[Stored items]

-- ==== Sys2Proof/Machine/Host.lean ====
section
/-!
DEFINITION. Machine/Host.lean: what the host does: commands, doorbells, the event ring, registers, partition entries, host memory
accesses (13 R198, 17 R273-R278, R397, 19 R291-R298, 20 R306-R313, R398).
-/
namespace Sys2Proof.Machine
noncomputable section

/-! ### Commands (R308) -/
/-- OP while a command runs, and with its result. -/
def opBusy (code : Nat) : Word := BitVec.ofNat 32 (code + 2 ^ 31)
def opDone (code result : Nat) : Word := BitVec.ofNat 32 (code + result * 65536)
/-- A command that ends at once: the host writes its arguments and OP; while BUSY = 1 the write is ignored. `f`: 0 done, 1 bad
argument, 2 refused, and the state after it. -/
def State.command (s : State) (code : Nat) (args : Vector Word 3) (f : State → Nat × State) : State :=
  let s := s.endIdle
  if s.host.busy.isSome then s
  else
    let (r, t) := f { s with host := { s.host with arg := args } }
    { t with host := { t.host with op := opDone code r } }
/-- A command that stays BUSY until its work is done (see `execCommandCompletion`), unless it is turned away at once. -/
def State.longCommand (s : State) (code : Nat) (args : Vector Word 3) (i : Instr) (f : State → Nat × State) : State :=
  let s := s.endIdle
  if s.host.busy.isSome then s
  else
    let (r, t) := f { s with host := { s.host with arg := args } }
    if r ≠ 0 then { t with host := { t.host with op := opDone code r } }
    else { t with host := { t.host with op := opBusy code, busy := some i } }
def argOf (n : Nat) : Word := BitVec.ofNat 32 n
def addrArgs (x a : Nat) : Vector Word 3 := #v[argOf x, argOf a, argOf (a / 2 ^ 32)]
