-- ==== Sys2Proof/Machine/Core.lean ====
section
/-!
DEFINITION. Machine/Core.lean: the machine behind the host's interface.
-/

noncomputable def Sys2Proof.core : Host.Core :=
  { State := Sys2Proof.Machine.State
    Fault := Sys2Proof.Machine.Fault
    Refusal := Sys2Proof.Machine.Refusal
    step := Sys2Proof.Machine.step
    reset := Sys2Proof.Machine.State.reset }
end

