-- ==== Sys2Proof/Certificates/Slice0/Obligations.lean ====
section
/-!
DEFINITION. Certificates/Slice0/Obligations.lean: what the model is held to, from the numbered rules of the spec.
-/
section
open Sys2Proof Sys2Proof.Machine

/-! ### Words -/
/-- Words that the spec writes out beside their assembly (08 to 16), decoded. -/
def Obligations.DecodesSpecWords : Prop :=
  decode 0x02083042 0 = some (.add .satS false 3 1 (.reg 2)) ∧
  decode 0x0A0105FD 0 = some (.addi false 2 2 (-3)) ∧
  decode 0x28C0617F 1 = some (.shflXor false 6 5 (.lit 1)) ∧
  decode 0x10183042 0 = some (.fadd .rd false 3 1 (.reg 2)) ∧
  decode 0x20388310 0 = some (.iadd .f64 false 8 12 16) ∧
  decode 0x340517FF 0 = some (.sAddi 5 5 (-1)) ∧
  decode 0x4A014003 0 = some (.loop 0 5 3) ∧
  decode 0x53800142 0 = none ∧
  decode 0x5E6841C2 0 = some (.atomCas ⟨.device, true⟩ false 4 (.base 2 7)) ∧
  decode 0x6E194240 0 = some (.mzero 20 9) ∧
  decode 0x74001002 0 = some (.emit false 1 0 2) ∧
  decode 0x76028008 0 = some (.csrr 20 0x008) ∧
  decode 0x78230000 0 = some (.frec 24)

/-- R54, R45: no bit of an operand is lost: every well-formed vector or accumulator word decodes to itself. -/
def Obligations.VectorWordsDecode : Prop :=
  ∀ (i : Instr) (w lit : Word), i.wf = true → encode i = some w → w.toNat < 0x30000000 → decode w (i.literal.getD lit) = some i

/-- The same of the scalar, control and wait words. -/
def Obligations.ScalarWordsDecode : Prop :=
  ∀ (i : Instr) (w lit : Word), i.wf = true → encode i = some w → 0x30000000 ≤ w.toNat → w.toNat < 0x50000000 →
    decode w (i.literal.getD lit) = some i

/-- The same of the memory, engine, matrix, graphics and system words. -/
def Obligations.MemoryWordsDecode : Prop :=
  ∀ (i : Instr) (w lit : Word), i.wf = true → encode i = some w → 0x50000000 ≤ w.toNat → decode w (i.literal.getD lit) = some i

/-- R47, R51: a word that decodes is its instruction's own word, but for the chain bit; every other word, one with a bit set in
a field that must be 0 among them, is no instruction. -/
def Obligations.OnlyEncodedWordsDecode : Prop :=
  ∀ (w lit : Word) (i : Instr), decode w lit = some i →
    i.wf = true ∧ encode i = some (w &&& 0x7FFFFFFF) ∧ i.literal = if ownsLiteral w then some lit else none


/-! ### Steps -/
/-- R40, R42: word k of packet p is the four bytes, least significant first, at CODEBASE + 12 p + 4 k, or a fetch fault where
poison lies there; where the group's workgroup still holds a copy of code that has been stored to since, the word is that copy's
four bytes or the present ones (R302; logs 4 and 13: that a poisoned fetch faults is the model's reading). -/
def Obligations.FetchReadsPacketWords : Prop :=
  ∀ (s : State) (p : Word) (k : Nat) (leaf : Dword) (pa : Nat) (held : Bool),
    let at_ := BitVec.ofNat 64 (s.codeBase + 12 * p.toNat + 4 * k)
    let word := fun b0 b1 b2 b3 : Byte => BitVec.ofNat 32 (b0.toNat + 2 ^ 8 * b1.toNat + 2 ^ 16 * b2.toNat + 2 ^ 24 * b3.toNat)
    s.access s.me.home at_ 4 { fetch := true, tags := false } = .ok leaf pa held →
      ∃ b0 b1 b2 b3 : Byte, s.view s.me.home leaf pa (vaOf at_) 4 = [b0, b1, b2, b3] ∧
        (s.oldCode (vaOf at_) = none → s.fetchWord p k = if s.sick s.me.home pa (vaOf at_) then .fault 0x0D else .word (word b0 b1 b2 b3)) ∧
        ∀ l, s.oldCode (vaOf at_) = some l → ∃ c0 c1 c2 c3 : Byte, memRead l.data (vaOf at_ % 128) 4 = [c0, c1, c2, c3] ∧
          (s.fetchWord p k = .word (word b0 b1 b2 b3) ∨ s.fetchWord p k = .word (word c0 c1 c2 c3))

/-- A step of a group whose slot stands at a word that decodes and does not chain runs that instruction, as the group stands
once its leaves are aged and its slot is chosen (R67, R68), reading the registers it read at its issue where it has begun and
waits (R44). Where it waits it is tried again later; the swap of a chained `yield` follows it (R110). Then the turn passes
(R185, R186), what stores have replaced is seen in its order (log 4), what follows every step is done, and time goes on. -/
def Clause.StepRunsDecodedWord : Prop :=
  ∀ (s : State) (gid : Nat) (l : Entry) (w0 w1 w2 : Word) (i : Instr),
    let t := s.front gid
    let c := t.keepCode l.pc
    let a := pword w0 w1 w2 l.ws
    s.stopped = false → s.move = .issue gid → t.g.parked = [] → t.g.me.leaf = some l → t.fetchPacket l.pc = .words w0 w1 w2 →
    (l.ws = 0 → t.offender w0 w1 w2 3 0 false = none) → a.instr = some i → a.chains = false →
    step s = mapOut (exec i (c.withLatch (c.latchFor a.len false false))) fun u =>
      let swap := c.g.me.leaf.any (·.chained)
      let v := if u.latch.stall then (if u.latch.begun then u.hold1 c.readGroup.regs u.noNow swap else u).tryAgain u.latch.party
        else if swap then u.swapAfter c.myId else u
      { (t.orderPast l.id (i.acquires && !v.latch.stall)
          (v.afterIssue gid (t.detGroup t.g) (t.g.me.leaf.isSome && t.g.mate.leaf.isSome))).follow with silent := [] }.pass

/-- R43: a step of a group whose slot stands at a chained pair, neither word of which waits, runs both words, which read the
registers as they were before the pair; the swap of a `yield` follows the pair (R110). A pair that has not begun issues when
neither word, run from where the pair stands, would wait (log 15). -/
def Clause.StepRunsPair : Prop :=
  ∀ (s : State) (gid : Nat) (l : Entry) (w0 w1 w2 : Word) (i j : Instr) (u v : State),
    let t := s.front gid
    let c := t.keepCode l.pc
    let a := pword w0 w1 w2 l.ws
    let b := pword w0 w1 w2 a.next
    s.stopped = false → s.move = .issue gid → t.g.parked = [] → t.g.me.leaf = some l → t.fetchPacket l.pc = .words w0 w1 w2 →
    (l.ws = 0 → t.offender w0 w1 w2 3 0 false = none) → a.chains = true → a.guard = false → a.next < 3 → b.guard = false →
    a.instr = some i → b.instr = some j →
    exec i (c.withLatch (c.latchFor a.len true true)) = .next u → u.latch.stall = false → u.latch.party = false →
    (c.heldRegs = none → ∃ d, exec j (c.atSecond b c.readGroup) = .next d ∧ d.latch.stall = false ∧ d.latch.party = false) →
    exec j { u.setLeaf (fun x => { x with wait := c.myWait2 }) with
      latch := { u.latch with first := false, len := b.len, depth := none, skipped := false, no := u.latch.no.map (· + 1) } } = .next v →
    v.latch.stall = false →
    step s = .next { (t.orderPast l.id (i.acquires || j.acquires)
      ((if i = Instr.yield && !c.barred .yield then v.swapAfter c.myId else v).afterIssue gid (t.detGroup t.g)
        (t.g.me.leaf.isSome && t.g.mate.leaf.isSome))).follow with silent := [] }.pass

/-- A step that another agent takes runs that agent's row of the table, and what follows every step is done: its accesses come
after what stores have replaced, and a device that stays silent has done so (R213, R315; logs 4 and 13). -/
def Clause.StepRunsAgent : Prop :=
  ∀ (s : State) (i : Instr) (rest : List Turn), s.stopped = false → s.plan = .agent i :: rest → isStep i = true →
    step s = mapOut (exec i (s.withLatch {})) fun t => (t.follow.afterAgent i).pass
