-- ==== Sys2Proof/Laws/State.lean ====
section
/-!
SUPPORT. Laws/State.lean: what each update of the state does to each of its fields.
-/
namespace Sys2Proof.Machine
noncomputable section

AIM OF THE EXERCISE: Reproduce, exactly as they stand in the data above, the lines from the one that holds "(i.acquires && !v.latch.stall)" to the one that holds "which read the", inclusive.

RESULT:
      { (t.orderPast l.id (i.acquires && !v.latch.stall)
          (v.afterIssue gid (t.detGroup t.g) (t.g.me.leaf.isSome && t.g.mate.leaf.isSome))).follow with silent := [] }.pass

/-- R43: a step of a group whose slot stands at a chained pair, neither word of which waits, runs both words, which read the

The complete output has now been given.